▸ **Work request**: Your answer should be only the lines below from the one with "def State.sendAck (s" to the one with "entry 33). -/", repeated exactly, ends included.

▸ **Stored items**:

★ ★ ★ ★ ★ ★ ★

-- ==== Sys2Proof/Machine/Poldoal.lean ====
section
/-!
DEFINITION. The Poldoal transport: REQs are built and sent (R346, R347, R349), checked, held and applied at
the target (R336, R341, R347), acknowledged and answered (R348), and the paths of recovery (R344, R350 to R352).
-/
namespace Sys2Proof.Machine

/-! ### Building a REQ -/

/-- Source bytes of a packet and which of them are poisoned. -/
structure SrcBytes where
  bytes : List Byte
  bad : List Bool
  deriving DecidableEq, Repr

/-- n bytes of data space as the hub reads them. -/
def State.srcBytes (s : State) (a n : Nat) : SrcBytes :=
  ⟨s.homeBytes a n, (List.range n).map fun i => s.wordPoisoned (a + i)⟩

def SrcBytes.append (x y : SrcBytes) : SrcBytes := ⟨x.bytes ++ y.bytes, x.bad ++ y.bad⟩

def zeroBytes (n : Nat) : SrcBytes := ⟨List.replicate n 0, List.replicate n false⟩

/-- The packed G16 segment i of an operation (R39, R335). -/
def State.packSegment (s : State) (d : PostDesc) (i : Nat) : SrcBytes :=
  let nb := min 8 ((d.len - 1024 * i) / 128)
  let sc := s.srcBytes (d.opd1.toNat + 8 * i) nb
  ((sc.append (zeroBytes (16 - nb))).append (s.srcBytes (d.laddr.toNat + 2048 * i) (256 * nb)))

/-- Ranges of data space that packet i of an operation is built from. -/
def PostDesc.packetRanges (d : PostDesc) (payload i : Nat) : List (Nat × Nat) :=
  let per := d.perPacket payload
  let n := min per (d.len - i * per)
  if d.op = opWrite then [(d.laddr.toNat + i * per, n)]
  else if d.op = opWriteAcc then
    match saFmtOf d.fmt.toNat with
    | some .g16 => [(d.opd1.toNat + 8 * i, n / 128), (d.laddr.toNat + 2048 * i, 2 * n)]
    | some f => [(d.laddr.toNat + i * per * f.size, n * f.size)]
    | none => []
  else []

/-- Payload of packet i (R334, R335). -/
def State.packetPayload (s : State) (d : PostDesc) (i : Nat) : SrcBytes :=
  if isAtomic d.op then
    let ops := leBytes 8 d.opd1.toNat ++ (if d.op = opCas then leBytes 8 d.opd2.toNat else [])
    ⟨ops, List.replicate ops.length false⟩
  else if d.op = opWriteAcc ∧ saFmtOf d.fmt.toNat = some .g16 then s.packSegment d i
  else (d.packetRanges s.fab.payload.toNat i).foldl (fun x r => x.append (s.srcBytes r.1 r.2)) ⟨[], []⟩

/-- Poison map of a payload (R346). -/
def poisonMap (bad : List Bool) : BitVec 128 :=
  (List.range ((bad.length + 31) / 32)).foldl (fun m w =>
    if ((bad.drop (32 * w)).take 32).any id then m ||| (1 <<< w) else m) 0

/-- Target bytes per byte or element of an operation. -/
def PostDesc.targetStep (d : PostDesc) : Nat := if d.op = opWriteAcc then 4 else 1

/-- REQ number psn, packet i of the operation on channel n (R346). -/
def State.buildReq (s : State) (n : Nat) (k : Channel) (o : PostOp) (i : Nat) : Packet :=
  let d := o.desc
  let payload := s.fab.payload.toNat
  let per := d.perPacket payload
  let src := s.packetPayload d i
  let m := poisonMap src.bad
  { packetOf s 1 (Fin.ofNat 4096 n) k with
    op := d.op, first := i == 0, last := i + 1 == d.packets payload, hasPmap := m != 0, psn := k.nextPsn
    aux := if d.op = opRead then w32 (min per (d.len - i * per)) else w32 src.bytes.length
    offset := (d.raddr + w64 (i * per * d.targetStep)).setWidth 48
    fmt := d.fmt, token := d.token, pmap := m, payload := src.bytes }

/-! ### Sending (R349, R350) -/

/-- REQs to a peer that are not acknowledged. -/
def State.inFlightTo (s : State) (peer : BitVec 14) : Nat :=
  (s.fab.chans.map fun e => if e.2.peer = peer then (e.2.sent.filter fun x => !x.acked).length else 0).sum

/-- First operation of a channel with a packet to send. -/
def Channel.nextOp (k : Channel) (payload : Nat) : Option PostOp :=
  k.ops.find? fun o => o.ended.isNone && decide (o.sent < o.desc.packets payload)

/-- The limits of R349 other than the unit let the next REQ of the operation go. -/
def State.maySend (s : State) (k : Channel) (o : PostOp) : Bool :=
  precedes k.nextPsn k.creditLimit && decide (s.inFlightTo k.peer < (s.peerOf k.peer).window) &&
  decide (k.sent.length < 512) && (s.ledger 0x40).canTake 1 &&
  (!isAtomic o.desc.op || decide ((k.sent.filter fun e => isAtomic e.pkt.op).length < 16))

/-- The first packet unacknowledged at a peer: its silence counts from now (R352). -/
def State.startsOwing (s : State) (peer : BitVec 14) : State :=
  if s.inFlightTo peer = 0 then s.setPeer peer { s.peerOf peer with heard := s.time } else s

/-- The operation with one more packet sent. -/
def PostOp.advance (o : PostOp) (psn : BitVec 32) (bad : Bool) : PostOp :=
  { o with sent := o.sent + 1, base := if o.sent = 0 then psn else o.base, poisoned := o.poisoned || bad }

/-- The REQ is recorded as sent on sub-port sub. -/
def State.recordSent (s : State) (n : Nat) (p : Packet) (sub : Fin 64) (u : Option PoolUnit) : State :=
  let k := s.chan n
  let o := k.nextOp s.fab.payload.toNat
  let ops := k.ops.map fun x => if some x = o then x.advance p.psn p.hasPmap else x
  s.setChan n { k with nextPsn := k.nextPsn + 1, ops := ops,
                       sent := k.sent ++ [⟨p.psn, p, sub, u, 0, s.time, false, false⟩] }

/-- The REQ needs a pool unit (R349). -/
def reqNeedsUnit (p : Packet) : Bool := !p.payload.isEmpty || p.op == opRead

/-- A slot and, where needed, a unit of port p are taken. -/
def State.takeForSend (s : State) (need : Bool) (p : Fin 8) : Option (State × Option PoolUnit) :=
  if need then
    match s.takeUnit p with
    | none => none
    | some (t, u) => some (t.poolTake 0x40 1, some u)
  else some (s.poolTake 0x40 1, none)

/-- The next REQ of channel n is sent where every limit allows. -/
def State.sendReq (s : State) (n : Nat) : State :=
  let k := s.chan n
  match k.nextOp s.fab.payload.toNat with
  | none => s
  | some o =>
    if s.maySend k o then
      let s1 := (o.desc.packetRanges s.fab.payload.toNat o.sent).foldl (fun t r => t.settle r.1 r.2 0) s
      let p := s1.buildReq n k o o.sent
      if k.peer = s.fab.devId.val then
        match s1.takeForSend (reqNeedsUnit p) 0 with
        | none => s
        | some (t, u) => (t.recordSent n p 0 u).mapFab fun f => { f with loop := f.loop ++ [p] }
      else
        match s1.pickSub s1.subFull with
        | none => s
        | some sub =>
          match s1.takeForSend (reqNeedsUnit p) (Fin.ofNat 8 (sub.val / 8)) with
          | none => s
          | some (t, u) => ((t.startsOwing k.peer).recordSent n p sub u).xmit sub p
    else s

/-! ### Acknowledgements (R348) -/

/-- Map of later packets held (R346). -/
def Channel.sackMap (k : Channel) : BitVec 128 :=
  k.held.foldl (fun m h =>
    let i := (h.pkt.psn - k.expect).toNat
    if 1 ≤ i ∧ i ≤ 128 then m ||| (1 <<< (i - 1)) else m) 0

/-- The packets not applied lately, as ACK and NACK carry them in their payload: number and status each (log entry 33). What
is kept reaches back beyond any credit, so no packet that the sender still holds is left out. -/
def Channel.refusals (k : Channel) : List Byte := k.refused.flatMap fun r => leBytes 4 r.1.toNat ++ [r.2]

/-- An ACK (type 3) or NACK (type 4) of channel n is sent. -/
def State.sendAck (s : State) (n : Nat) (nack : Bool) : State :=
  let k := s.chan n
  let p := { packetOf s (if nack then 4 else 3) (Fin.ofNat 4096 n) k with
    ceEcho := k.ceSeen, ack := k.expect, aux := k.expect + k.credit.setWidth 32, token := k.sackMap, payload := k.refusals }
  (s.sendPacket p).setChan n { k with sinceAck := 0, ceSeen := false }

/-- A RESP to a REQ; its fmt byte carries the status (log entry 33). -/
def State.sendResp (s : State) (n : Nat) (req : Packet) (status : Byte) (token pmap : BitVec 128) (bs : List Byte) : State :=
  s.sendPacket { packetOf s 2 (Fin.ofNat 4096 n) (s.chan n) with
    op := req.op, ack := req.psn, aux := w32 bs.length, hasPmap := pmap != 0, fmt := status, token := token
    pmap := pmap, payload := bs }

/-! ### The target's checks (R341) -/

def State.fabricEntry (s : State) (i : Nat) : FabricEntry := sparseGet (fun _ => entryReset) s.fab.table i

/-- Every field of the entry agrees with its complement (R340, R362). -/
def FabricEntry.sound (e : FabricEntry) : Bool :=
  intact e.tokLo && intact e.tokHi && intact e.base && intact e.len && intact e.ctl

def FabricEntry.token (e : FabricEntry) : BitVec 128 := e.tokHi.val ++ e.tokLo.val

/-- The entry is in use. -/
def FabricEntry.enabled (e : FabricEntry) : Bool := e.sound && e.ctl.val.getLsbD 0

def State.setFabricEntry (s : State) (i : Nat) (e : FabricEntry) : State :=
  s.mapFab fun f => { f with table := sparseSet (fun _ => entryReset) f.table i e }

★ ★ ★ ★ ★ ★ ★

▸ **Answer space**:
def State.sendAck (s : State) (n : Nat) (nack : Bool) : State :=
  let k := s.chan n
  let p := { packetOf s (if nack then 4 else 3) (Fin.ofNat 4096 n) k with
    ceEcho := k.ceSeen, ack := k.expect, aux := k.expect + k.credit.setWidth 32, token := k.sackMap, payload := k.refusals }
  (s.sendPacket p).setChan n { k with sinceAck := 0, ceSeen := false }

/-- A RESP to a REQ; its fmt byte carries the status (log entry 33). -/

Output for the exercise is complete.